Revision Anterior Cruciate Ligament Reconstruction: Surgeon-Reported Causes of Failure From the Norwegian Knee Ligament Register

医学 外科 前交叉韧带重建术 危险系数 前交叉韧带 比例危险模型 队列 骨科手术 韧带 相伴的 挪威语 置信区间 内科学 语言学 哲学
作者
Søren Vindfeld,Andreas Persson,Line Lindanger,Anne Marie Fenstad,Håvard Visnes,Eivind Inderhaug
出处
期刊:American Journal of Sports Medicine [SAGE]
标识
DOI:10.1177/03635465251316308
摘要

Background: Failed anterior cruciate ligament reconstruction (ACLR) leads to reduced quality of life and sometimes the need for repeat surgery. The reason for failure can be multifactorial and difficult to determine. Reports on failure leading to revision are few with limited generalizability. Also, no studies have investigated the reasons for early (<2 years) versus late (≥2 years) revision. Purpose: To describe patients undergoing revision surgery, the surgeon's reported cause of failure, and the risk of undergoing early versus late revision surgery. Study Design: Cohort study; Level of evidence, 3. Methods: Primary ACLR cases without concomitant ligament injuries or surgery, registered in the Norwegian Knee Ligament Register from 2004 throughout 2023, were eligible. Descriptive analyses were conducted on intraoperative findings and procedures, time from injury to surgery, activity at the time of injury, revision surgery, surgeon-reported cause of revision, and reporting method. The Kaplan-Meier method was used to calculate revision rates. A multivariable Cox regression model, adjusted for confounders, was used to calculate the hazard ratio of early and late revision surgery. Results: A total of 30,035 primary ACLR cases were analyzed, of which 1599 resulted in revision surgery. The overall revision rate was 7.1% at 15 years. Female patients were younger at the time of both primary and revision surgery (23.8 and 22.5 years, respectively) compared with male patients (28.2 and 22.2 years, respectively). Age at the time of primary surgery was significantly lower for patients who underwent revision (20.4 years) compared with those who did not undergo revision (26.5 years). Male sex, lower age, hamstring tendon graft, and no cartilage injury at the time of primary reconstruction were all associated with a higher risk of early revision. Lower age, hamstring tendon graft, and no meniscal injury were associated with a higher risk of late revision.
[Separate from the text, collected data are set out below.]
theorem completes_response_written {host a k : Nat} (body : o.body = .memWr host a k) (good : status = 0) (more : x.moved + k < x.len)
    (asked : x.asked ≠ 0) :
    Completes (.chainResponseReceive tag status data) s fun d => (∃ y ys, d.chain.dma = y :: ys ∧ y.item = x.item ∧ y.moved = x.moved + k) ∧
      d.hbm = s.dev.hbm := by
  have taken : takeResponse o status data = inSequence [fun _ => retireOwn o.tag, dmaMoved k] := by
    unfold takeResponse
    rw [body]
    dsimp only
    rw [if_pos (by simp [good])]
    rfl
  have run : runAct (handleResponse o status data) s.dev = runAct (inSequence [dmaMoved k, runDma, fun _ => [.sendEvents]])
      (applyAll (retireOwn o.tag) s.dev) := by
    rw [handleResponse, taken]
    simp only [runAct_inSequence_cons, runAct_inSequence_nil, runAct_list]
  obtain ⟨moved, hbm⟩ := moved_goesOn (d := applyAll (retireOwn o.tag) s.dev) first more asked
  rw [← run] at moved hbm
  exact completes_response hs h back own ⟨moved, hbm⟩

theorem completes_response_failed {host a k : Nat} (body : o.body = .memRd host a k ∨ o.body = .memWr host a k) (bad : status ≠ 0) :
    Completes (.chainResponseReceive tag status data) s fun d => ∀ y ∈ d.chain.dma, y.item ≠ x.item := by
  have taken : takeResponse o status data = inSequence [fun _ => retireOwn o.tag, dmaFail] := by
    unfold takeResponse
    rcases body with body | body
    · rw [body]
      dsimp only
      rw [if_neg fun both => bad (of_decide_eq_true (Bool.and_eq_true_iff.1 both).1)]
      rfl
    · rw [body]
      dsimp only
      rw [if_neg bad]
      rfl
  have run : runAct (handleResponse o status data) s.dev =
      runAct (inSequence [runDma, fun _ => [.sendEvents]]) (runAct dmaFail (applyAll (retireOwn o.tag) s.dev)) := by
    rw [handleResponse, taken]
    simp only [runAct_inSequence_cons, runAct_inSequence_nil, runAct_list]
  refine completes_response hs h back own fun y hy => ?_
  rw [run, runAct_two, runAct_list] at hy
  obtain ⟨z, hz, same⟩ := (pumped_of_makes makes_runDma _).items y ((dma_sendEvents _ _) ▸ hy)
  rw [← same]
  rw [runAct_congr (dmaFail_first (d := applyAll (retireOwn o.tag) s.dev) first)] at hz
  exact endDma_drops x _ _ z hz

end commands

end Sys2Proof.Machine
end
New trauma (38.1%) was found to be the most common cause of failure leading to revision. Conclusion: In the current study, representing one of the largest cohorts to date investigating failed primary ACLR leading to revision, the overall 15-year revision rate was estimated as 7.1%. Patients receiving hamstring tendon grafts were at a particular risk for early revision during the first 2 years after primary reconstruction. New trauma was the most common reported cause of failure leading to revision ACLR.